Dan, I’ve implemented RBMs and assorted statistical machine learning algorithms in context with the NetflixPrize. I’ve also recently adapted some of these to work on Nvidia cards via their CUDA platform. Performance improvements have been 20-100x and this is hardware that has only taken a few steps away from pure graphics specialization. Fine-grained parallelization, improved memory bandwidth, less chip logic devoted to branch prediction, user-controlled shared memory, etc. help.
I’m seeing a lot of interesting applications in multimedia processing, many of which have statistical learning elements. One project at Siggraph allowed users to modify a single frame of video and have that modification automatically adapt across the entire video. Magic stuff. If we are heading towards hardware that is closer to what we’d expect as the proper substrate for AI, and we are finding commercial applications that promote this development, then I think we are building towards this fricking hard problem the only way possible: in small steps. It’s not the conjugate gradient, but we’ll get there.
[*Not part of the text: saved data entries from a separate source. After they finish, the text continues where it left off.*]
section
variable (hr : UniReady s (storeForm true a b)) (hva : va = valS s a.r + m.off.signExtend 64)
  (hn : NoCopy m.space va (widthBytes m.width))
  (hp : plan s.cur.gk 0 true (userOf s s.cur.gk 0 true) m.space [.w] va (widthBytes m.width) (arrive s) = (.ok qs, u))
  (hb : stashBusy u m.space va (widthBytes m.width) = .none) (hw : issueWait true 0 m.space (partsOf qs) false u = .none)
  (hdue : duePerforms u (coreOf u u.cur.gk) = true)
  (hm : m.space ≠ .s → unreachable (performDue (coreOf u u.cur.gk) u) u.cur.gk (partsOf qs) = false ∧ ¬ editioned qs)
include hr hva hn hp hb hw hdue hm

/-- What a group's store comes to (R129). -/
theorem exec_stU : exec (.stU a b m) s = .next (passGroup u.cur.gk u.cur.npc (storedAt 0xFFFF m.space qs va
    (bytesOf (widthBytes m.width) (valS s b.r).toNat) (storeCommitted 0 (storeForm true a b) u))) := by
  subst hva
  rw [← userOf_arrive hr.toGathered, ← arrive_cur s] at hp
  have h := accUni_goesOn (body := stBody true a b m) hr
    (storeBody_stores (F := storeForm true a b) (v := valS s b.r) hn hp hb hw hdue hm)
  rw [storedAt_cur, storeCommitted_cur] at h
  exact h
end
end

/-! ## What has gone on, and what has been written -/

theorem storeCommitted_lane (i : Nat) (a b : Src) (u : State) (hk : ∀ f ∈ (storeForm false a b).flds, f.uni = true → f.c ≠ .last) :
    storeCommitted i (storeForm false a b) u = { performDue (coreOf u u.cur.gk) u with
      vreg := (storeCommitted i (storeForm false a b) u).vreg
      sc := { u.sc with opc := (storeCommitted i (storeForm false a b) u).sc.opc } } := by
  obtain ⟨⟨w, o, h⟩, -⟩ := commitStore_v i (storeForm false a b) (performDue (coreOf u u.cur.gk) u) hk
  rw [storeCommitted, h, sc_of_cacheOnly (cacheOnly_performDue ..)]

theorem storeCommitted_uni (a b : Src) (u : State) :
    storeCommitted 0 (storeForm true a b) u = { performDue (coreOf u u.cur.gk) u with
      sreg := (storeCommitted 0 (storeForm true a b) u).sreg
      sc := { u.sc with opc := (storeCommitted 0 (storeForm true a b) u).sc.opc } } := by
  obtain ⟨⟨w, o, h⟩, -⟩ := commitStore_s 0 (storeForm true a b) (performDue (coreOf u u.cur.gk) u) (by simp)
  rw [storeCommitted, h, sc_of_cacheOnly (cacheOnly_performDue ..)]

theorem storedAt_memory (issuer : Nat) {sp : Space} (hs : sp ≠ .s) (qs : List Piece) (va : Word) (bs : List Byte) (c : State) :
    storedAt issuer sp qs va bs c = storeParts c.cur.gk issuer c.cur.pc qs bs (setDirty qs c) := if_neg hs

theorem storedAt_stash (issuer : Nat) (qs : List Piece) (va : Word) (bs : List Byte) (c : State) :
    storedAt issuer .s qs va bs c = stashWrite (teamOfG c.cur.gk) va.toNat bs c := if_pos rfl

theorem domain_congr {s t : State} (ht : t.thr = s.thr) (hg : t.grp = s.grp) (hl : t.grid = s.grid) (gk : Nat) : domain t gk = domain s gk := by
  have hthr : getThr t = getThr s := by unfold getThr; rw [ht]
  have hgrp : getGrp t gk = getGrp s gk := by simp only [getGrp, hg]
  have hrec : recOf t gk = recOf s gk := by simp only [recOf, getGrid, hl]
  simp only [domain, live, widthOf, hthr, hgrp, hrec]

/-- A commit and the write of the bytes leave the threads, and whom convergence awaits, as they were. -/
theorem stored_threads (issuer tid : Nat) (F : Form) (sp : Space) (qs : List Piece) (va : Word) (bs : List Byte) (u : State) :
    (storedAt issuer sp qs va bs (storeCommitted tid F u)).thr = u.thr ∧
    ∀ gk, domain (storedAt issuer sp qs va bs (storeCommitted tid F u)) gk = domain u gk := by
  obtain ⟨_, _, _, hst⟩ := storedAt_eq issuer sp qs va bs (storeCommitted tid F u)
  obtain ⟨_, _, _, _, _, hreg⟩ := regsOnly_commitStore tid F (performDue (coreOf u u.cur.gk) u)
  obtain ⟨_, _, _, _, _, _, _, hca, -⟩ := cacheOnly_performDue (coreOf u u.cur.gk) u
  rw [hst, storeCommitted, hreg, hca]
  exact ⟨rfl, fun gk => domain_congr rfl rfl rfl gk⟩

/-- Where a store's commit leaves the group's context and core. -/
theorem placed_storeCommitted (qs : List Piece) (tid : Nat) (F : Form) (u : State) (gk : Nat) :
    ctxOf (setDirty qs (storeCommitted tid F u)) gk = ctxOf u gk ∧ coreOf (setDirty qs (storeCommitted tid F u)) gk = coreOf u gk := by
  obtain ⟨_, hd⟩ := setDirty_eq qs (storeCommitted tid F u)
  obtain ⟨_, _, _, _, _, hreg⟩ := regsOnly_commitStore tid F (performDue (coreOf u u.cur.gk) u)
  obtain ⟨_, _, _, _, _, _, _, hca, -⟩ := cacheOnly_performDue (coreOf u u.cur.gk) u
  rw [hd, storeCommitted, hreg, hca]
  exact ⟨rfl, rfl⟩

/-- A thread that passes in a state whose threads are those of the issue has gone on. -/
theorem wentOn_goOn {s w : State} {i : Nat} (h : w.thr = s.thr) : WentOn s (goOn s.cur.gk s.cur.npc w i) i := by
  have hthr : getThr w = getThr s := by unfold getThr; rw [h]
  rw [WentOn, goOn, getThr_setThr_same, hthr]

/-- So has every thread of a group that passes once its issuers have arrived. -/
theorem wentOn_passGroup {s w : State} (hg : Gathered s) (h : w.thr = (arrive s).thr)
    (hd : domain w s.cur.gk = domain (arrive s) s.cur.gk) :
    ∀ i ∈ domain s s.cur.gk, WentOn s (passGroup s.cur.gk s.cur.npc w) i := by
  intro i hi
  obtain ⟨-, harr⟩ := hg.arrive
  obtain ⟨x, hx⟩ := (arrive_spec s).2 (tkOf s i)
  have hthr : getThr w (tkOf s i) = getThr (arrive s) (tkOf s i) := by simp only [getThr, h]
  rw [WentOn, (passGroup_spec ..).2, hd, harr, if_pos ⟨i, hi, rfl⟩, hthr, hx]
  split <;> rfl

theorem inSys_arrive {s : State} (h : Gathered s) (tid : Nat) : inSys (arrive s) s.cur.gk tid = inSys s s.cur.gk tid := by
  obtain ⟨-, hd⟩ := h.arrive
  simp only [inSys, hd, sys_arrive]

/-- A thread's wait for older operations is the same once its group's issuers have arrived. -/
theorem orderWait_arrive {s : State} (h : Gathered s) (tid : Nat) (st : Bool) (ps : List Part) :
    orderWait (arrive s) s.cur.gk tid st ps = orderWait s s.cur.gk tid st ps := by
  obtain ⟨⟨w, he⟩, -⟩ := arrive_spec s
  simp only [orderWait, inSys_arrive h]
  rw [he]
  rfl

/-! ## Stores to the stash and to plain memory -/

theorem not_copyStore_stash {m : MemMod} (hs : m.space = .s) (va : Word) :
    ¬ (m.space = .g ∧ copyAperture ≤ va.toNat ∧ va.toNat < copyAperture + 512 ∧ m.width = .d ∧ va.toNat % 8 = 0) := by
  simp [hs]

theorem PlainPage.not_copyStore {s : State} {tid : Nat} {uni : Bool} {accs : List Acc} {va : Word} {n : Nat} {e : XEnt}
    (h : PlainPage s tid uni accs va n e) (m : MemMod) :
    ¬ (m.space = .g ∧ copyAperture ≤ va.toNat ∧ va.toNat < copyAperture + 512 ∧ m.width = .d ∧ va.toNat % 8 = 0) := by
  rintro ⟨-, hlow, hhigh, -⟩
  obtain ⟨-, hrange, -⟩ := h.address
  unfold glossAperture copyAperture at *
  omega

/-- The piece of the stash that an access is. -/
abbrev stashPiece (va : Word) (n : Nat) : Piece := ⟨⟨va.toNat, n, .rc⟩, 0, 0, va⟩

theorem plan_stash {s : State} {gk tid : Nat} {uni user : Bool} {accs : List Acc} {va : Word} {n : Nat}
    (h : va.toNat + n ≤ windowOf s (teamOfG gk)) : plan gk tid uni user .s accs va n s = (.ok [stashPiece va n], s) := by
  simp only [plan, planFor, if_pos h]

theorem issueWait_untracked (uni : Bool) (tid : Nat) (sp : Space) (ps : List Part) (s : State) :
    issueWait uni tid sp ps false s = .none ↔ orderWait s s.cur.gk (issuerOf uni tid) (sp == .s) ps = .none := by
  unfold issueWait
  split <;> simp_all

theorem unreachable_plain (s : State) (gk : Nat) (va : Word) (n : Nat) (e : XEnt) :
    unreachable s gk (partsOf [plainPiece va n e]) = false := rfl

theorem not_editioned_plain (va : Word) (n : Nat) (e : XEnt) : ¬ editioned [plainPiece va n e] := by
  simp [editioned, plainPiece]

/-- The memory after a store into plain memory, once it is committed as `c` (R231, R287). -/
theorem storedAt_plain {issuer tid : Nat} {F : Form} {va : Word} {n : Nat} {e : XEnt} {bs : List Byte} {u : State}
    (hh : isHbm (e.leaf.pa + va.toNat % 65536) = true) (hlen : bs.length = n) :
    storedAt issuer .g [plainPiece va n e] va bs (storeCommitted tid F u) =
      noteStore u.cur.gk (plainPiece va n e).part.pa (writePart (ctxOf u u.cur.gk) (coreOf u u.cur.gk) (plainPiece va n e).part bs
        (setDirty [plainPiece va n e] (storeCommitted tid F u))) := by
  obtain ⟨hctx, hcore⟩ := placed_storeCommitted [plainPiece va n e] tid F u u.cur.gk
  rw [storedAt_memory _ (by simp), storeCommitted_cur, storeParts_plain hh hlen, hctx, hcore]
Eliezer, do you work on coding AI? What is the ideal project that intersects practical value and progress towards AGI? How constrained is the pursuit of AGI by a lack of hardware optimized for it’s general requirements? I’d love to hear more nuts and bolts stuff.
Well observed Seinfeldski.
re: Debugging is twice as hard as writing the code in the first place.
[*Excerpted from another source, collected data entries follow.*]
-- ==== Sys2Proof/Config.lean ====
section
/-! DEFINITION. The implementation parameters of R5, and the pin roles of R29 that `PINMAP` uses.
The configuration is fixed for an instance of the block; no event changes it. -/

namespace Sys2Proof

/-- `VARIANT` (R5, R81). -/
inductive Variant where
  | kbd
  | kpd
deriving DecidableEq, Repr

/-- `TIE_ORDER` (R68): a deadline equal to the time of an event, which goes first. -/
inductive TieOrder where
  | timerFirst
  | eventFirst
deriving DecidableEq, Repr

/-- The pin roles of R29. The role `COLS` is `W` bits wide and each bit lands on a pin of its own
(R83), so it is one role for each column bit. -/
inductive Role where
  | row (i : Nat)
  | wdog
  | hclk
  | hdataO
  | kdataO
  | col (j : Nat)
  | hdataI
  | direct (k : Nat)
  | kclkI
  | kdataI
deriving DecidableEq, Repr

/-- A physical pin of the microcontroller. The spec has no pin numbers (N1): any natural is one. -/
abbrev PhysPin := Nat

/-- The parameters of R5. -/
structure Config where
  /-- `VARIANT`. -/
  variant : Variant
  /-- `ND_KBD`, the OPEN count of the keyboard's direct inputs. -/
  ndKbd : Nat
  /-- `T_LONG` in microseconds. -/
  tLong : Nat
  /-- `T_SHORT` in microseconds. -/
  tShort : Nat
  /-- `TIE_ORDER`. -/
  tieOrder : TieOrder
  /-- `KIN_INVERT`. -/
  kinInvert : Bool
  /-- `DIRECT_INVERT`. -/
  directInvert : Bool
  /-- `PINMAP`, as the list of the pins that carry roles. On KPD the role `WDOG` is placed by
  `kpdWdogPin` and not here. -/
  pinMap : List (PhysPin × List Role)
  /-- `KPD_WDOG_PIN`, the keypad pin that carries `WDOG` (R86). -/
  kpdWdogPin : PhysPin
  /-- `KEYS0`, the key-state rows at device start. -/
  keys0 : List Mask
  /-- `DIRECT0`, the direct inputs at device start. -/
  direct0 : List Level
  /-- `RESET_ACTIVE_LEVEL`. No rule reads it (R5). -/
  resetActiveLevel : Level
deriving DecidableEq, Repr

namespace Config

/-- `R`, the row count (R5, R81). -/
def rows (c : Config) : Nat :=
  match c.variant with
  | .kbd => 9
  | .kpd => 3

/-- `W`, the width of a key-state row and of the column read: `W = R` (R5). -/
def cols (c : Config) : Nat := c.rows

/-- `ND`, the count of direct inputs (R5, R81). -/
def nd (c : Config) : Nat :=
  match c.variant with
  | .kbd => c.ndKbd
  | .kpd => 3

/-- What R5 asks of the parameters: both delays at least 1, `ND_KBD` at most 16, `KEYS0` any `R`
masks of width `W` (R12), `DIRECT0` any `ND` levels (R13). -/
def wf (c : Config) : Bool :=
  decide (1 ≤ c.tLong) && decide (1 ≤ c.tShort) && decide (c.ndKbd ≤ 16)
    && decide (c.keys0.length = c.rows) && c.keys0.all (fun m => decide (m.toNat < 2 ^ c.cols))
    && decide (c.direct0.length = c.nd)

/-- A configuration with the defaults of R5, and with the launch arguments the spec's test vectors
use: no key pressed, every direct input 1 (DESIGN CHOICE, log 3). The OPEN parameters that have no
default are set to the least they can be: no pin carries a role but `WDOG` on KPD, which stands on
pin 0. -/
def standard (v : Variant) (ndKbd : Nat) : Config where
  variant := v
  ndKbd := ndKbd
  tLong := 56000
  tShort := 5600
  tieOrder := .timerFirst
  kinInvert := true
  directInvert := false
  pinMap := []
  kpdWdogPin := 0
  keys0 := match v with
    | .kbd => List.replicate 9 (maskOf 9)
    | .kpd => List.replicate 3 (maskOf 3)
  direct0 := match v with
    | .kbd => List.replicate ndKbd true
    | .kpd => List.replicate 3 true
  resetActiveLevel := false

/-- The keypad at its defaults: the configuration of `State.reset` (DESIGN CHOICE, log 3). -/
def keypad : Config := standard .kpd 0

/-- The keyboard at its defaults, with no direct input. -/
def keyboard : Config := standard .kbd 0

end Config

end Sys2Proof
end

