-- ==== Sys2Proof/Machine/Dispatch.lean ====
section
/-! DEFINITION. The meaning of every event, one arm for each constructor of `Instr`. -/

namespace Sys2Proof.Machine

def exec (i : Instr) (s : State) : Host.Outcome State Fault Refusal :=
  match i with
  | .reset => Sys2Proof.Machine.execReset s
  | .wrRow r l => Sys2Proof.Machine.execWrRow r l s
  | .wrWdog l => Sys2Proof.Machine.execWrWdog l s
  | .wrHclk l => Sys2Proof.Machine.execWrHclk l s
  | .wrHdata l => Sys2Proof.Machine.execWrHdata l s
  | .wrKdata l => Sys2Proof.Machine.execWrKdata l s
  | .rdCols => Sys2Proof.Machine.execRdCols s
  | .rdHdata => Sys2Proof.Machine.execRdHdata s
  | .rdDirect k => Sys2Proof.Machine.execRdDirect k s
  | .rdKclk => Sys2Proof.Machine.execRdKclk s
  | .rdKdata => Sys2Proof.Machine.execRdKdata s
  | .inHdata l => Sys2Proof.Machine.execInHdata l s
  | .inKclk l => Sys2Proof.Machine.execInKclk l s
  | .inKdata l => Sys2Proof.Machine.execInKdata l s
  | .envKeyrow r m => Sys2Proof.Machine.execEnvKeyrow r m s
  | .envDirect k l => Sys2Proof.Machine.execEnvDirect k l s
  | .sync => Sys2Proof.Machine.execSync s
  | .advance d => Sys2Proof.Machine.execAdvance d s

end Sys2Proof.Machine
end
Yeah—still not a fan of this quote. It relies on ‘writing the code in the first place’ meaning something of any importance. I could say that my 12 line strong AI program is written and just needs to be debugged a little… given these terms.
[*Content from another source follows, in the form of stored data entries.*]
-- ==== Sys2Proof/Machine/Pins.lean ====
section
/-! DEFINITION. Physical pins (R30, R31, R82, R83, R86): the writes and reads of a microcontroller pin as
the role writes and role reads of its `PINMAP` entry. They are no event words; a run reaches them as the
role events they consist of (log 12). -/

namespace Sys2Proof.Machine

/-- The roles of a physical pin, `PINMAP(p)`. On KPD the role `WDOG` stands on `KPD_WDOG_PIN` and on no
other pin (R86; log 12). -/
def pinRoles (c : Config) (p : PhysPin) : List Role :=
  let listed := (c.pinMap.lookup p).getD []
  match c.variant with
  | .kbd => listed
  | .kpd => listed.filter (fun r => decide (r ≠ .wdog)) ++ if p = c.kpdWdogPin then [.wdog] else []

/-- The canonical role order of R82. -/
def canonicalRoles (c : Config) : List Role :=
  (List.range c.rows).map Role.row ++ [.hclk, .hdataO, .kdataO, .wdog]

/-- The event a role write performs (table of R82). A read role is written by no event. -/
def roleWriteEvent (r : Role) (l : Level) : Option Instr :=
  match r with
  | .row i => some (.wrRow (BitVec.ofNat 8 i) l)
  | .hclk => some (.wrHclk l)
  | .hdataO => some (.wrHdata l)
  | .kdataO => some (.wrKdata l)
  | .wdog => some (.wrWdog l)
  | .col _ => none
  | .hdataI => none
  | .direct _ => none
  | .kclkI => none
  | .kdataI => none

/-- The events a write of `l` to pin `p` performs, in the canonical order (R82). -/
def pinWriteEvents (c : Config) (p : PhysPin) (l : Level) : List Instr :=
  ((canonicalRoles c).filter (fun r => decide (r ∈ pinRoles c p))).filterMap (fun r => roleWriteEvent r l)

/-- `handlePinWrite(pin, level)` (R82): every role write of the pin, as one atomic step. A pin with no
write role is a write the block ignores. -/
def handlePinWrite (p : PhysPin) (l : Level) (s : State) : State :=
  performAll (pinWriteEvents s.cfg p l) s

/-- A firmware port instruction that spans several pins (R31): physical pin writes in ascending pin
order, with no other event between. -/
def portWrite (pins : List (PhysPin × Level)) (s : State) : State :=
  (pins.insertionSort (fun a b => a.1 ≤ b.1)).foldl (fun s e => handlePinWrite e.1 e.2 s) s

/-- The role is one a read of the configured block has (R29, R83): its index is in range, and the
keypad's lines are on KPD. DESIGN CHOICE (log 12): on KBD a role `KCLK_I` or `KDATA_I` of an entry is no
read role, so a pin that has no other is refused with `RANGE`, though the events R89 and R90 give these
roles would be refused with `VARIANT`. The same holds of a column or a direct input out of range. -/
def readableRole (c : Config) (r : Role) : Bool :=
  match r with
  | .row _ => false
  | .wdog => false
  | .hclk => false
  | .hdataO => false
  | .kdataO => false
  | .col j => decide (j < c.cols)
  | .hdataI => true
  | .direct k => decide (k < c.nd)
  | .kclkI => decide (c.variant = .kpd)
  | .kdataI => decide (c.variant = .kpd)

/-- The read role of a pin: the first its entry names (log 12). -/
def pinReadRole (c : Config) (p : PhysPin) : Option Role := (pinRoles c p).find? (readableRole c)

/-- One column bit of a column read, as the value of a pin. -/
def columnBit (j : Nat) (a : Answer) : Answer :=
  match a with
  | .done t => .done t
  | .value v t => .value (levelValue (v.getLsbD j)) t
  | .refused r => .refused r

/-- The answer of a read role (table of R83). A write role is read by nothing. -/
def roleRead (r : Role) (s : State) : Answer :=
  match r with
  | .col j => columnBit j (answerRdCols s)
  | .hdataI => answerRdHdata s
  | .direct k => answerRdDirect (BitVec.ofNat 8 k) s
  | .kclkI => answerRdKclk s
  | .kdataI => answerRdKdata s
  | .row _ => .refused .range
  | .wdog => .refused .range
  | .hclk => .refused .range
  | .hdataO => .refused .range
  | .kdataO => .refused .range

/-- A firmware read of physical pin `p` (R83): the value of its read role; a pin with no read role is
refused with `RANGE`. -/
def handlePinRead (p : PhysPin) (s : State) : Answer :=
  match pinReadRole s.cfg p with
  | none => .refused .range
  | some r => roleRead r s

end Sys2Proof.Machine
end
Sounds more like an entropy argument where incorrect code is much more highly probable than correct code, and while our caffeine and cool ranch dorito fueled minds may get into the neighborhood of order it only comes at great cost: every bug we move out of code, ends up munching in the dorito bag we left under the table several weeks before.
It seems the fundamental point, or a way to better define ‘writing code’ is to say that you can write code that works for some input/outputs much more easily than for ALL input/outputs. Therefore, Skilling et al can create a house of cards that works for some time but once reality random walks to something unanticipated then someone is left shuffling out the door.
the debugging quote is silly. Unless I missed the point, it is considerably more clear and just as instructive to say ‘it’s easier to write broken code than correct code, therefore if broken code is the best you can do...’
Not overwhelmingly on-topic?
So we have a small minority of financial wizards and their supporting frameworks convincing everyone that they can take an overwhelmingly, inhumanly complex system and quantify the risk of ALL scenarios. Then when this is proven out as hubris, the broader system appears to exhibit cascading failures that impact direct and non-direct participants. The given leaders with vast resources could essentially flip a coin on the post-hoc solution, biased by the proximity of their next election.
So yes, MBS’s aren’t active agents with goals, but their caretakers with profit-maximizing motives are. Should we have better engineered the macro-system or the mortgage backed securities?
Maybe we need a Friendly Mortgage Securitization project.